What is expected
The answer should be one number, the count of lines in the data with "epoch".

[Supplied records — start]

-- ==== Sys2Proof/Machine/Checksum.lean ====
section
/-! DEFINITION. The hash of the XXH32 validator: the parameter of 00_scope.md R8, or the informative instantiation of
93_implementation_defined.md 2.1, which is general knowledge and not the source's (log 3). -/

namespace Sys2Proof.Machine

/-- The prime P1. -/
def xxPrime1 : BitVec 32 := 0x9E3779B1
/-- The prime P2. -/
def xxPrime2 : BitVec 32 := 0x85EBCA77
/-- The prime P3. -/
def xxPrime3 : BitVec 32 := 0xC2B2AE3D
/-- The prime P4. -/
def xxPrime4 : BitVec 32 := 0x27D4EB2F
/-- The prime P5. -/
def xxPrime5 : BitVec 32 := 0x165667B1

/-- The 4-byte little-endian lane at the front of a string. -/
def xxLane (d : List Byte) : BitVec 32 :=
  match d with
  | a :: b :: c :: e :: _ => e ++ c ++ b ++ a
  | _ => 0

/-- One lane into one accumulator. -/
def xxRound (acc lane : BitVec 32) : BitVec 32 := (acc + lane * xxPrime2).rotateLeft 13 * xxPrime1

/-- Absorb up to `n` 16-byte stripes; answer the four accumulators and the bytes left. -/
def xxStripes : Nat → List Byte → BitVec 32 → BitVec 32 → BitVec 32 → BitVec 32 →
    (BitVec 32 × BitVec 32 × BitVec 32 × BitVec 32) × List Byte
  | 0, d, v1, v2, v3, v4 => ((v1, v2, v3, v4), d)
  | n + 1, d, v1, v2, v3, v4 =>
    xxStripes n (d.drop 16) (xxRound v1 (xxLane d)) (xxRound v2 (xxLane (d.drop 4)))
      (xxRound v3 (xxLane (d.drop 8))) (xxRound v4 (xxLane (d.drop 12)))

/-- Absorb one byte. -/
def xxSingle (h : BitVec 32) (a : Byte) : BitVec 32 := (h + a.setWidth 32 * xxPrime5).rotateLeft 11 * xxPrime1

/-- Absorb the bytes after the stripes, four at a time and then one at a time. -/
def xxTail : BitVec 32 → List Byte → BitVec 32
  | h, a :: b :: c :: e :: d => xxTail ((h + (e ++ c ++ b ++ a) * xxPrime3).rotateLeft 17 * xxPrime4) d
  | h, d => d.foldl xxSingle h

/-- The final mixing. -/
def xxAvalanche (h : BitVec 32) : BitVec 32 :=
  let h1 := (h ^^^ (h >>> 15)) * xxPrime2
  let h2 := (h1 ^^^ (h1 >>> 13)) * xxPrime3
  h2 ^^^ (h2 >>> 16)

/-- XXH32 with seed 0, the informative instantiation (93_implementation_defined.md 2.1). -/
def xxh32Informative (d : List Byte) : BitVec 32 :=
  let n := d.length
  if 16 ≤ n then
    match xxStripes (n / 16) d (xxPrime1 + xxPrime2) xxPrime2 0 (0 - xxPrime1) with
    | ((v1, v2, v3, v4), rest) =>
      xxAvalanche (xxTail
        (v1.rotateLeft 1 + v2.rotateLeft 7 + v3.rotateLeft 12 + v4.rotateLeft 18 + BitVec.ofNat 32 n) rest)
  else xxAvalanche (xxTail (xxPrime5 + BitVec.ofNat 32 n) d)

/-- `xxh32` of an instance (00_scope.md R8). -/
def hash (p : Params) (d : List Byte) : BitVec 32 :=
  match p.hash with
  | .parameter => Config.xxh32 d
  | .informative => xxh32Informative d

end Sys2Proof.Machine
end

[Supplied records — finish]
[Supplied records — start]

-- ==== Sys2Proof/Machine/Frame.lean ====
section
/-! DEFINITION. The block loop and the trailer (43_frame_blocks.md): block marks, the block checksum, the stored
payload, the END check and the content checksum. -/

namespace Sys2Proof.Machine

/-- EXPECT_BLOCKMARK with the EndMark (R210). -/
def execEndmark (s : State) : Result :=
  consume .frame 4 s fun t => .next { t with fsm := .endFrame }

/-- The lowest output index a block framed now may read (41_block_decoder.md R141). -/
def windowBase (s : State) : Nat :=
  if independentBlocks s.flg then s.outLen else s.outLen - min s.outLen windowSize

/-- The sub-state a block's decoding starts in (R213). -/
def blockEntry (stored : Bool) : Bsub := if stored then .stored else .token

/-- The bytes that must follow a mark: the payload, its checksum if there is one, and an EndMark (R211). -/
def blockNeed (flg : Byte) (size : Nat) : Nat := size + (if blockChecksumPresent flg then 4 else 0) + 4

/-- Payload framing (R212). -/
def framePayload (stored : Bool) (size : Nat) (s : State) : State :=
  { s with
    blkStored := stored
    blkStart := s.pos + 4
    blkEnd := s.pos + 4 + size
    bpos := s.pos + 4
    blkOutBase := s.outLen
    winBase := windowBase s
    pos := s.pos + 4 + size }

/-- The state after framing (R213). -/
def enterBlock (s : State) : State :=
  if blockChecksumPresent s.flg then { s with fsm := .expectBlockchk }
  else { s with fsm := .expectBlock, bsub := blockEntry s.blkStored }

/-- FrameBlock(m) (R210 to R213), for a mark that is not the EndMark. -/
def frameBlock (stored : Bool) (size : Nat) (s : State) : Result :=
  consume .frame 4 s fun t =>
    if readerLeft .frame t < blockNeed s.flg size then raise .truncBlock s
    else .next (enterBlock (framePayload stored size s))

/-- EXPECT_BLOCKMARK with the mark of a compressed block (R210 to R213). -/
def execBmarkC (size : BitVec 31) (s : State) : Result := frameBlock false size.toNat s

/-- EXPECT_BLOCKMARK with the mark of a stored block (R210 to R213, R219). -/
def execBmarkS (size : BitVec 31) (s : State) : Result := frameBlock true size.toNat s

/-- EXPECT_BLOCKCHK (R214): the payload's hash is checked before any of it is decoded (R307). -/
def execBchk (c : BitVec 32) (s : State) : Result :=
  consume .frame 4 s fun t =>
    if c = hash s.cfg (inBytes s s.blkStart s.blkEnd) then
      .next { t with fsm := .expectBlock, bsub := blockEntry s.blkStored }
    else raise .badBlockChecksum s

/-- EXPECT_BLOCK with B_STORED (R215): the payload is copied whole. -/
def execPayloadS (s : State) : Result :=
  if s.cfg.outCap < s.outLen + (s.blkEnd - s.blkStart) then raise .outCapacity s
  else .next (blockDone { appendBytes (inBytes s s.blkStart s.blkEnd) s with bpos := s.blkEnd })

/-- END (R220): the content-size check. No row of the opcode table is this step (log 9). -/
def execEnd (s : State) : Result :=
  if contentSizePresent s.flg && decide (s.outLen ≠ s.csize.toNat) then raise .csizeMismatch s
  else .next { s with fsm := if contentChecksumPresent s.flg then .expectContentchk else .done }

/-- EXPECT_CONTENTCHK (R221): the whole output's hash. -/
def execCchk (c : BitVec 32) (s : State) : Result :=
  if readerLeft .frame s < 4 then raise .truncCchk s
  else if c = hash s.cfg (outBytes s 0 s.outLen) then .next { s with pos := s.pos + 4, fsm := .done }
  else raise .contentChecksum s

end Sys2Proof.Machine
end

[Supplied records — finish]
[Supplied records — start]

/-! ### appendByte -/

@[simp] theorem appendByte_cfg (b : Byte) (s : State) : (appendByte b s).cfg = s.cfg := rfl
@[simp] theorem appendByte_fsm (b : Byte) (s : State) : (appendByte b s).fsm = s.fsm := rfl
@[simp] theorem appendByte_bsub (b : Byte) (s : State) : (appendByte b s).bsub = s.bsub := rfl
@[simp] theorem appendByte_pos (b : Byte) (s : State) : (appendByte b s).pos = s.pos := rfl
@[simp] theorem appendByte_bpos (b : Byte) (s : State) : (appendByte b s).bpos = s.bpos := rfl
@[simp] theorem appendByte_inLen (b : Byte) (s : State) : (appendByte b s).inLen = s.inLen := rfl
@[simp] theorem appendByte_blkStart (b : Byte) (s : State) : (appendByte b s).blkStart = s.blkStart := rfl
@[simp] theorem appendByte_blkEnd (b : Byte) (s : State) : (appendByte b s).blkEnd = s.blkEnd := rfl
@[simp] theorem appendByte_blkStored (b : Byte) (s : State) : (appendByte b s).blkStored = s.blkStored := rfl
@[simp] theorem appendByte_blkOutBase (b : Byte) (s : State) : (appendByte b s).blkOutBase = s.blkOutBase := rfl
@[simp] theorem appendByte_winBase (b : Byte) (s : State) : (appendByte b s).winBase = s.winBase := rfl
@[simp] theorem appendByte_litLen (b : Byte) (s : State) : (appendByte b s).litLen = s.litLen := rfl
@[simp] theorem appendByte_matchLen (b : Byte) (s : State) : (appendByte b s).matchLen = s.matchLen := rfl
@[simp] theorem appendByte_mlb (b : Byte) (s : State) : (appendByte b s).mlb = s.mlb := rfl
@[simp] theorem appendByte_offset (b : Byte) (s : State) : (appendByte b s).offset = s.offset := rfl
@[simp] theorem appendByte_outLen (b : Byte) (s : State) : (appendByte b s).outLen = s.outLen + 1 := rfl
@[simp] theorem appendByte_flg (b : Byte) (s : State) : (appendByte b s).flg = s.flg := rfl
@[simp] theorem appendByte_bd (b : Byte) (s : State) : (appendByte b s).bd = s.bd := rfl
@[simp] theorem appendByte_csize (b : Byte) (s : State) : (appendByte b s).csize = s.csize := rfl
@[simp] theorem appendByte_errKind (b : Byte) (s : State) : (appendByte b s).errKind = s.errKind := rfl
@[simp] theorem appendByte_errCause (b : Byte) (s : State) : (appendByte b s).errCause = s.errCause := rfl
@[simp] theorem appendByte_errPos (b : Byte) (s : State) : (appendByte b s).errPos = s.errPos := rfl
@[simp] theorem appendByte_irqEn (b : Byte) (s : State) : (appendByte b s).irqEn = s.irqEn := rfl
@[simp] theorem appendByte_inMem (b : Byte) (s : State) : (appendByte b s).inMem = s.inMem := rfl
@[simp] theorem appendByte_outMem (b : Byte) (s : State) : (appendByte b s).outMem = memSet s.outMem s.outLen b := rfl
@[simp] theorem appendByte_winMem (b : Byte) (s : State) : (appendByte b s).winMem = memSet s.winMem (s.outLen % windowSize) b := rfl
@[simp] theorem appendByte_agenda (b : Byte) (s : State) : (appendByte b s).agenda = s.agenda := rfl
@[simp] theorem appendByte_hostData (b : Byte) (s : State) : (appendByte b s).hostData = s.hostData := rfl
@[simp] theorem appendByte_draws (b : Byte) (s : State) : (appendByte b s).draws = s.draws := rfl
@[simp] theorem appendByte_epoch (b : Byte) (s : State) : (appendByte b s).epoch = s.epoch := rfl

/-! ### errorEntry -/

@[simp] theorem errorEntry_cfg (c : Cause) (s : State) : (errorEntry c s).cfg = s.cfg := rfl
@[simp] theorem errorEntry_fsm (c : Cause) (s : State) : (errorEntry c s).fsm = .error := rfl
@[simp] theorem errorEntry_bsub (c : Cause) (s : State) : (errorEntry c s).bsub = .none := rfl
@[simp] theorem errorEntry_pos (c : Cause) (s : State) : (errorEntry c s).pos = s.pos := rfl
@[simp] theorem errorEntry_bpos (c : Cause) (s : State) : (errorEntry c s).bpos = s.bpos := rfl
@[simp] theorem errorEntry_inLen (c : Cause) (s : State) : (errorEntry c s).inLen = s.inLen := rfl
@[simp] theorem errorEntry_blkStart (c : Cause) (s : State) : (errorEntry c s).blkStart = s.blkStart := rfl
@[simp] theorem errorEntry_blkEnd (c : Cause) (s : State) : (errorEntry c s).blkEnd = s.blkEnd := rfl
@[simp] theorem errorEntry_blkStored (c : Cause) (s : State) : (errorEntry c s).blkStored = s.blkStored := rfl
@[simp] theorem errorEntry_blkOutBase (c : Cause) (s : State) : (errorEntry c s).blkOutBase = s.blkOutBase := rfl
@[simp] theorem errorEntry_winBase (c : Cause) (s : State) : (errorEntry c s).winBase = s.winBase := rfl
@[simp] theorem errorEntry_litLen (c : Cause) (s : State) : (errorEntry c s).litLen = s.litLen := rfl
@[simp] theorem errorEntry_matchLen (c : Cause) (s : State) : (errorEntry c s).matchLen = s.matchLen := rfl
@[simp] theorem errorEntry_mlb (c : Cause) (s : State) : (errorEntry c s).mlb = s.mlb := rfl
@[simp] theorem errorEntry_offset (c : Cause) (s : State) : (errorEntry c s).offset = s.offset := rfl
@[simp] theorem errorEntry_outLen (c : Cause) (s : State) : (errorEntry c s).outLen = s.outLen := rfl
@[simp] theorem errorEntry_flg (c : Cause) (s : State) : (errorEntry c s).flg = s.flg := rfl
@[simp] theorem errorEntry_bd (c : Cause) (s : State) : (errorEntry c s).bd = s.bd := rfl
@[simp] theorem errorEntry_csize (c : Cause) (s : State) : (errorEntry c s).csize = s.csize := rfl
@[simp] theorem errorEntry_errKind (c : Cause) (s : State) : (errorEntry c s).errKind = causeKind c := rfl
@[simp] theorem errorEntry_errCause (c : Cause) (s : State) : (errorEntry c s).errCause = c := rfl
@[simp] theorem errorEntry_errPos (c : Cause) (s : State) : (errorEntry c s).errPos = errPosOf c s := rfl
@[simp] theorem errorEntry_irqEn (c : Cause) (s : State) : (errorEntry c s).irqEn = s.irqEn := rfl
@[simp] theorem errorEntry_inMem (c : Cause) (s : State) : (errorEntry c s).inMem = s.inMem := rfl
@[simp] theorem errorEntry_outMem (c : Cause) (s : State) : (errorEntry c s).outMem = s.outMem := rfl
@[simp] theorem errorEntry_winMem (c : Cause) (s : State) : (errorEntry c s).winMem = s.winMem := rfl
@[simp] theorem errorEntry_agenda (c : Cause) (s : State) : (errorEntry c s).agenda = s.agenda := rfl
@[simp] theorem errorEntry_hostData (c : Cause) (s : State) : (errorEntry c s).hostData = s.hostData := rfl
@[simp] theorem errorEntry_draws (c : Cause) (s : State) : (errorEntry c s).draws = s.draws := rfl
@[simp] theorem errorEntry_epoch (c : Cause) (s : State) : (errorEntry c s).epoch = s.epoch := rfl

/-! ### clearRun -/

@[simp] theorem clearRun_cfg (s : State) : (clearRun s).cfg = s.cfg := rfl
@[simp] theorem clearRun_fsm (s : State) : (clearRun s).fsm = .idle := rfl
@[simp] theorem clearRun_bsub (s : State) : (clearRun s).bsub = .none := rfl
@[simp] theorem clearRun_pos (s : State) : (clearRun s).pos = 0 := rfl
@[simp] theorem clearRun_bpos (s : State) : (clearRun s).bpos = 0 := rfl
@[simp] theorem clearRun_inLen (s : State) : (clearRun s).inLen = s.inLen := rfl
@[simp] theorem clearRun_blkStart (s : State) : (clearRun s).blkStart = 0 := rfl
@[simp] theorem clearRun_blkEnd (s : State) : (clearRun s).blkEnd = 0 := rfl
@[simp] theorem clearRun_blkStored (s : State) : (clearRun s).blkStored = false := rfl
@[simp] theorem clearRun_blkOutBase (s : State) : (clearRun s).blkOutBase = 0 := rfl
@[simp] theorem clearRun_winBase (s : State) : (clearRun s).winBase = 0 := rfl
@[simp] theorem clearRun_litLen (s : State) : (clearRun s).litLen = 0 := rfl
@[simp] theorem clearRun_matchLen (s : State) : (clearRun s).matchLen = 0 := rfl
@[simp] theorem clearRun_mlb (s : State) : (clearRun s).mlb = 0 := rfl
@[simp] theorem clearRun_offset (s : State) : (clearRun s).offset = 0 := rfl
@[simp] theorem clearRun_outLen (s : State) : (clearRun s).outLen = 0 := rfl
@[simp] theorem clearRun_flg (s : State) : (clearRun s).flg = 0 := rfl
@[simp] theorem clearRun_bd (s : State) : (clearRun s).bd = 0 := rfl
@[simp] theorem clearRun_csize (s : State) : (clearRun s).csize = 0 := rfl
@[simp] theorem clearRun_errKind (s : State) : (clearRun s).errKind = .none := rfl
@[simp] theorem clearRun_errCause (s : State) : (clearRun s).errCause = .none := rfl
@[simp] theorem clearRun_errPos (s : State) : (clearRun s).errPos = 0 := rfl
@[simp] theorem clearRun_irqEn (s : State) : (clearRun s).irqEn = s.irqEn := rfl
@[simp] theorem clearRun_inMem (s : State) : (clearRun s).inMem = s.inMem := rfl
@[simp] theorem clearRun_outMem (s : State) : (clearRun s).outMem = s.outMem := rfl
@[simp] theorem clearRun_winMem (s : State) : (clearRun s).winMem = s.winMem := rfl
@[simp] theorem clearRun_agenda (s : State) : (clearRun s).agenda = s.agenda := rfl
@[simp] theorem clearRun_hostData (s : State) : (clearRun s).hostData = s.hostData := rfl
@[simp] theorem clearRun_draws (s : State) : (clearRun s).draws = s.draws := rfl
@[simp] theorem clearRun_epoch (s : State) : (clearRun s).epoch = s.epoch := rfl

[Supplied records — finish]

Solution
3